Even Donald Trump’s lawyer admits his client’s social-media post picturing the former president holding a baseball bat next to an image of Manhattan District Attorney Alvin Bragg was “ill-advised.
“I think that was an ill-advised post that one of his social-media people put up and he quickly took down when he realized the rhetoric and the photo that was attached to it,” Joe Tacopina told NBC News’ Chuck Todd in a contentious interview Sunday on “Meet the Press.”
Todd pointed out that the image of the 76-year-old Trump wielding the bat ended up on the front page of The Post on Friday and asked whether the ex-president’s comments about Bragg could incite violence, as his rhetoric to supporters allegedly did during the Jan. 6, 2021, riot at the US Capitol.
Bragg has asked a grand jury to indict Trump on charges apparently related to his alleged attempts to cover up an extramarital affair with porn star Stormy Daniels.
“It’s already happened once,” Todd said to Tacopina, referring to incitement by the former commander-in-chief. “Are you not concerned this could happen [again]?”
Tacopina shot back, “Well, I’m not accepting that proposition that his rhetoric created violence [Jan. 6, 2021].
“I think violence was on the way that day. But I’m not here to discuss that,” the Trump lawyer said. “I’m not going to defend or condemn anything regarding social media. It’s not what I do. … I’m not a Trump PR person. I’m a litigator and a lawyer.”

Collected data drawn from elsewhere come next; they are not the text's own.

-- ==== Sys2Proof/Machine/Spi.lean ====
section
/-! DEFINITION. The SPI frames of the host port (R239 to R243, Tables 11.1 and 11.2). -/

namespace Sys2Proof.Machine

/-- STATUS codes (Table 11.2). -/
abbrev spiOk : Byte := 0
/-- Repeat of the last accepted frame. -/
abbrev spiDuplicate : Byte := 1
/-- Host CRC wrong. -/
abbrev spiCrcError : Byte := 2
/-- OP refused. -/
abbrev spiBadOpcode : Byte := 3
/-- R240. -/
abbrev spiBadAddress : Byte := 4
/-- A guarded write without a valid unlock. -/
abbrev spiLocked : Byte := 5

/-- A response: STATUS, the SEQ echo, DATA and the CRC over them (R239). -/
def spiReply (st seq : Byte) (data : List Byte) : List Byte :=
  let head := st :: seq :: data
  head ++ be 2 (crcSpi.crc [] head)

/-- SEQ of a request. -/
def spiSeq (f : List Byte) : Byte := f.getD 1 0

/-- ADDR of a request. -/
def spiAddr (f : List Byte) : Nat := beAt f 2 2

/-- Is the host's CRC correct, and the port's check-value unit sound (R241, Table 10.3)? -/
def spiCrcOk (f : List Byte) (s : State) : Bool :=
  beAt f (f.length - 2) 2 == crcSpi.crc [] (f.take (f.length - 2)) && !hasFault s (fcCvuFail0 + 3) 0 && !s.cvu[3].selfFail

/-- Is ADDR refused (R240)? -/
def spiAddrBad (f : List Byte) : Bool :=
  spiAddr f % 4 != 0 || (1 < spiWords f && decide (0x3FFC < spiAddr f + 4 * (spiWords f - 1)))

/-- The words of a write, in ascending address order; whether one met a closed guard (R241, R338). -/
def spiWrites (l : List (Nat × W32)) (s : State) : Bool × State :=
  l.foldl (fun r w => let x := hostWrite w.1 w.2 r.2
                      (r.1 || x.1, x.2)) (false, s)

/-- The words of a read, in ascending address order. -/
def spiReads (l : List Nat) (s : State) : List W32 × State :=
  l.foldl (fun r a => let x := hostWord a r.2
                      (r.1 ++ [x.1], x.2)) ([], s)

/-- Data words of a write request with their addresses. -/
def spiTargets (f : List Byte) : List (Nat × W32) :=
  (List.range (spiWords f)).map (fun k => (spiAddr f + 4 * k, w32 (beAt f (4 + 4 * k) 4)))

/-- Send a response; that of a frame with a correct CRC is kept with its request (R242). -/
def spiAnswer (f : List Byte) (keep : Bool) (rsp : List Byte) (s : State) : State :=
  { s with host := { s.host with miso := rsp, kept := if keep then some (f, rsp) else s.host.kept } }

/-- A frame of request bytes `f` with `zeros` zero data bytes in a refusal: CRC, repeat, then what the frame does, which gives
STATUS and DATA (R240 to R242). -/
def spiFrame (f : List Byte) (zeros : Nat) (act : State → (Byte × List Byte) × State) (s : State) : State :=
  if !portUp s then s
  else if !spiCrcOk f s then spiAnswer f false (spiReply spiCrcError (spiSeq f) (List.replicate zeros 0)) s
  else
    match s.host.kept with
    | some k =>
      if k.1 = f then spiAnswer f false (spiReply spiDuplicate (spiSeq f) ((k.2.drop 2).take (k.2.length - 4))) s
      else let r := act s
           spiAnswer f true (spiReply r.1.1 (spiSeq f) r.1.2) r.2
    | none =>
      let r := act s
      spiAnswer f true (spiReply r.1.1 (spiSeq f) r.1.2) r.2

/-- What a write frame does. -/
def spiWriteAct (f : List Byte) (s : State) : (Byte × List Byte) × State :=
  if spiAddrBad f then ((spiBadAddress, []), s)
  else
    let r := spiWrites (spiTargets f) s
    ((if r.1 then spiLocked else spiOk, []), r.2)

/-- What a read frame does. -/
def spiReadAct (f : List Byte) (s : State) : (Byte × List Byte) × State :=
  if spiAddrBad f then ((spiBadAddress, List.replicate (4 * spiWords f) 0), s)
  else
    let r := spiReads ((List.range (spiWords f)).map (fun k => spiAddr f + 4 * k)) s
    ((spiOk, r.1.flatMap (fun w => be 4 w.toNat)), r.2)

/-- SPI_WRITE_FRAME. -/
def execSpiWriteFrame (bytes : List Byte) (s : State) : Host.Outcome State Fault Refusal :=
  .next (spiFrame bytes 0 (spiWriteAct bytes) s)

/-- SPI_READ_FRAME. -/
def execSpiReadFrame (bytes : List Byte) (s : State) : Host.Outcome State Fault Refusal :=
  .next (spiFrame bytes (4 * spiWords bytes) (spiReadAct bytes) s)

/-- SPI_BAD_OPCODE_FRAME: the first six bytes are the frame, what follows is ignored (R240). -/
def execSpiBadOpcodeFrame (bytes : List Byte) (s : State) : Host.Outcome State Fault Refusal :=
  .next (spiFrame (bytes.take 6) 0 (fun t => ((spiBadOpcode, []), t)) s)

/-- SPI_FRAME_DISCARD: nothing is executed, kept or answered (R243). -/
def execSpiFrameDiscard (s : State) : Host.Outcome State Fault Refusal := .next s

end Sys2Proof.Machine
end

Trump last weekend claimed on his Twitter-like Truth Social platform that he was going to be indicted by the grand jury within days and has spent much of his time raging against Bragg, including calling him “HUMAN SCUM” and urging the former president’s followers to “PROTEST, TAKE OUR NATION BACK.”
Tacopina asserted Bragg wouldn’t have brought the case against “anyone other than Donald Trump,” alleging that the DA used his office to “politicize and weaponize a campaign.”
Bragg is allegedly investigating a $130,000 hush-money payment made to porn star Stormy Daniels in the weeks before the 2016 presidential election, which the DA is partly claiming is a violation of campaign-finance law because it wasn’t reported properly.
Trump’s former lawyer and “fixer” Michael Cohen made the payment to Daniels to ensure her silence about a sexual encounter she said she had with Trump a decade earlier.
Cohen pleaded guilty in 2018 and was sentenced to three years in federal prison.
Trump has denied making the payment and having the affair.
Tacopina said the payment to Daniels was a “personal civil settlement.
“That’s done everyday in New York City. This had nothing to do with campaign-finance laws,” he said.
But Todd said the probe focuses on falsifying business records, which Bragg has pursued in more than 60 cases over the past four years.
“Oh Chuck, you couldn’t be more wrong,” Tacopina said to Todd.
He claimed that the Manhattan DA’s office has never charged anyone “with a crime for falsifying business records to pay hush money … regarding a personal matter.”
Tacopina insisted that the payment was made by Cohen with personal funds and without Trump’s knowledge and that Cohen later sent Trump a bill to reimburse him.
But Todd said, “They claimed it was legal fees.”
Tacopina responded, “Seriously, what would he put in his personal ledger?
” ‘Payment for hush money to quiet an affair that I claim I never had?’ ”
Todd replied, “Should it be the truth?”
Tacopina said, “I think you’re being a little petty when you’re looking at this now,” adding, “You can put whatever you want in your own personal ledger.”